2016-06-30
His shirt sleeves rolled up, his image projected onto five video screens framing a church auditorium filled with 2,000 people, the Rev. Tommy Nelson read from one of the most sensuous books he knows: the Bible.

The yarn-spinning, joke-telling Texan travels the country using the Bible's Song of Solomon as God's definitive message on dating, marriage and sexual intimacy. He led a recent two-day conference in Westlake Village, Calif., taking hand-holding couples and singles seeking relationships through the Old Testament book verse by juicy verse.

He explained words like pomegranate, vineyard and garden are layered in sexual imagery. Raisin cakes represent aphrodisiacs. And the phrase "let his left hand be under my head and his right hand embrace me" means begetting has begun.

"We're going to watch this couple make love passionately," Nelson said, claiming the Song of Solomon twice depicts a husband and wife in intercourse. Then he interpreted the verse: "I will go my way to the mountain of myrrh and to the hill of frankincense."

"This man wants to bury his face in the bosom of his wife. Does that sound erotic? It's meant to," Nelson said. " ...This book is as sensuous as you want to make it."

The Song of Solomon is a collection of poetry that follows a man, described as both shepherd and king, romancing a woman as they court and marry. Though some dismiss it as idle erotica not fitting the rest of the Old Testament, the book is interpreted by many Jews as an allegory representing God's love for Israel, and by Christians as a symbol of Christ's relationship to his followers.

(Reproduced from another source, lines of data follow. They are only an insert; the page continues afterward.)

-- ==== Sys2Proof/Machine/PaceCmds.lean ====
section
/-! DEFINITION. The pace governor: its update, PACE_CONFIG, PACE_QUERY, SEAM_POLICY (05 R103 to R132), and encoder edges
(06 R136 to R138). -/

namespace Sys2Proof.Machine

/-! ### Encoder edges (06 R137, R138) -/

/-- `ENCn_TPC`: the greater of t_est and the ticks since the last edge, 24.8. -/
def Encoder.tpc (x : Encoder) (now : Nat) : Nat :=
  max x.tEst (min (match x.lastEdge with
    | some t => (now - t) * 256
    | none => 0xFFFFFFFF) 0xFFFFFFFF)

/-- `ENCn_VEL`: counts/s with the sign of the direction; zero while `ENCn_TPC` is saturated, as at reset (Table 6.15). -/
def Encoder.vel (x : Encoder) (now : Nat) : Int :=
  let v := if x.tpc now = 0xFFFFFFFF then 0 else 384000000000 / max (x.tpc now) 1;
  if x.backward then -(v : Int) else v

/-- The estimate over the edges counted in the present direction, rounded down (log entry 40). -/
def Encoder.estimate (n : Nat) (stamps : List Nat) : Nat :=
  let k := min n (stamps.length - 1)
  if k = 0 then 0xFFFFFFFF else min (256 * (stamps.headD 0 - stamps.getD k 0) / k) 0xFFFFFFFF

/-- One count. -/
def Encoder.count (x : Encoder) (t : Nat) (up : Bool) : Encoder :=
  let pos := if up then x.pos + 1 else x.pos - 1
  let turned := x.lastEdge.isSome && x.backward == up
  let stamps := t :: (if turned then x.stamps.take 1 else x.stamps).take 16
  { x with pos, stamps, tEst := Encoder.estimate x.estEdges stamps, backward := !up, lastEdge := some t, still := false
           log := ((t, pos) :: x.log).take 64 }

/-- Every open side of a group closes at its seam or at the present line, and the group waits (Table 5.6; 16 R383). A
configuration that was accepted before still takes effect at the next update (R130), and does not end the WAIT. -/
def State.groupLost (g : Fin 4) (s : State) : State :=
  let seams := ((s.pace.groups[g].sb).map fun b => b.seams).getD []
  let s := s.endHold g
  let s := s.each seams fun m s =>
    match m.k, s.sideOf m.port m.doc with
    | some k, some d => s.modPort m.port fun p => { p with caps := p.caps.filter fun c => (c.k : Int) ≤ d.lineOf k }
    | _, _ => s
  let s := s.modGroup g fun x =>
    { x with nextOld := x.next.isSome, sb := none, gapStop := false, wait := true, ignoreEdges := false }
  let s := s.each (s.groupPorts g) fun n s =>
    (s.closeAll n fun d => { d.rejected 1 with lineLoss := true }).modPort n fun p =>
      { p with st := if p.st = .hold then .scan else p.st }
  s.sendGate

/-- An encoder fault (R138). -/
def State.encoderFault (e : Fin 8) (bit : Nat) (s : State) : State :=
  let s := (s.modEnc e fun x => { x with posInvalid := true, illegalCnt := satInc x.illegalCnt, evt := setBit x.evt bit }).fire (.enc e) 2
  let s := s.each (List.finRange 8) fun n s =>
    if s.ports[n].cfg.encoder = e then s.modPort n fun p => { p with grid.sched := [] } else s
  let s := s.encoderLost e
  match s.groupOfEnc e with
  | some g => ((s.groupLost g).stopGroup g).sendGate
  | none => s

/-- The master passes Pmax moving forward: document edges count again (05 R120). The highest position of a switchback is
followed while it stops, after a return to step 1 as well. -/
def State.followPmax (e : Fin 8) (s : State) : State :=
  match s.groupOfEnc e with
  | none => s
  | some g =>
    let down := (s.groupPorts g).any fun n => s.ports[n].cfg.down
    let pos := s.encs[e].pos
    let beyond (m : Int) : Bool := if down then pos < m else m < pos
    s.modGroup g fun x =>
      match x.sb with
      | some b => if b.step = 1 && beyond x.pmax then { x with pmax := pos, ignoreEdges := false }
                  else if 6 ≤ b.step && beyond x.pmax then { x with ignoreEdges := false } else x
      | none => if beyond x.pmax then { x with ignoreEdges := false } else x

/-- ENCODER_EDGE: the count, its stamp and estimate, then what follows it. -/
def State.encoderEdge (e : Fin 8) (up illegal : Bool) (s : State) : State :=
  let x := s.encs[e]
  if !s.fittedBlock (.enc e) then s
  else
    let t := s.ticks
    let fast := match x.lastEdge with
      | some l => t < l + 37
      | none => false
    let dir := up != x.invert
    let s := s.modEnc e fun x => x.count t dir
    let y := s.encs[e]
    let s := s.fireEdge (.enc e) 0 (some { pos := y.pos, up := dir, tick := t, interval := y.tEst })
    let s := s.when illegal fun s => s.encoderFault e 0
    let s := s.when fast fun s => s.encoderFault e 1
    let s := s.followPmax e
    s.each (List.finRange 12) fun a s => if s.axes[a].cfg.enc = some e then s.followCheck a else s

"It shows Christ's love for the Church. We are the bride of Christ," said the Rev. Ed Owens, a theologian at St. John's Seminary in Camarillo, Calif.

Owens acknowledged the Song of Solomon is sexually charged and implies intimacy between a husband and a wife can be passionate and loving, though he suggested the use of the text as a sex manual is going too far.

"This is not Dr. Ruth," he said. "When we proclaim it in church, we're not offering information on being a good spouse. We're reminding one another of God's love for us and that should be how we love one another with devotion and care. That's the point."

Nelson is a one-time college quarterback who speaks in a drawl, has been married for 27 years and tells his conferees that the intimate joy of his wedding night convinced him of God's love for romance. That he sees the Song of Solomon differently from many clergy screams out from the press releases promoting the conferences that attract average crowds of about 2,000 people.

"Pastor Tommy Nelson teaches Southern California residents how to have great sex," read an advance for the two-day conference at Calvary Community Church in Westlake Village.

He contends that as God created sexual urges, he provided the Song of Solomon as a literal guide of instruction. It covers courting, communication between husbands and wives, conflict management and, of course, passion.

Its theme is that a healthy marital relationship, including sexual intimacy, can be built only on a bedrock of faith.

"No man can properly love a woman if he doesn't understand his relationship to God," Nelson said. "...What's going to make you an exciting lover is holiness."

Nelson, who has been teaching the Song of Solomon for about seven years, said church communities often are embarrassed or otherwise reluctant to address the book head-on, with its verses laden with phrases such as "your two breasts are like twin fawns" and "your lips, my bride, drip honey."

He said anything overtly sexual is either skirted by faith leaders or camouflaged as symbolism.

But sexuality is a potentially overwhelming force, Nelson said. It can obsess, even possess.

"It's just like a fireplace when you lose the grating," he said, noting flames can threaten to burn everything in their path. "If you don't have a standard, it's like this great drive becomes perverse."

The only standard that works, Nelson suggested, is the Bible.

He said the love depicted in Song of Solomon shows how a husband should treat his wife, exuding a sensitivity that understands her needs and respects any boundaries.

"The most sensitive organ on a woman's body is her mind," he said.

He argued at length against premarital sex: "It's like building a fire with lighter fluid. There's no foundation. It burns out."

But he encouraged married couples to embrace sex as a gift built for not only procreation but pleasure. He advised women to buy provocative lingerie and suggested spontaneous husband-wife trysts at the nearest Sheraton.

"I know what you're thinking: 'We're Christians. We can't do that,' " he said, holding up a leather-encased Bible. "It's OK. I've read the book. It's OK."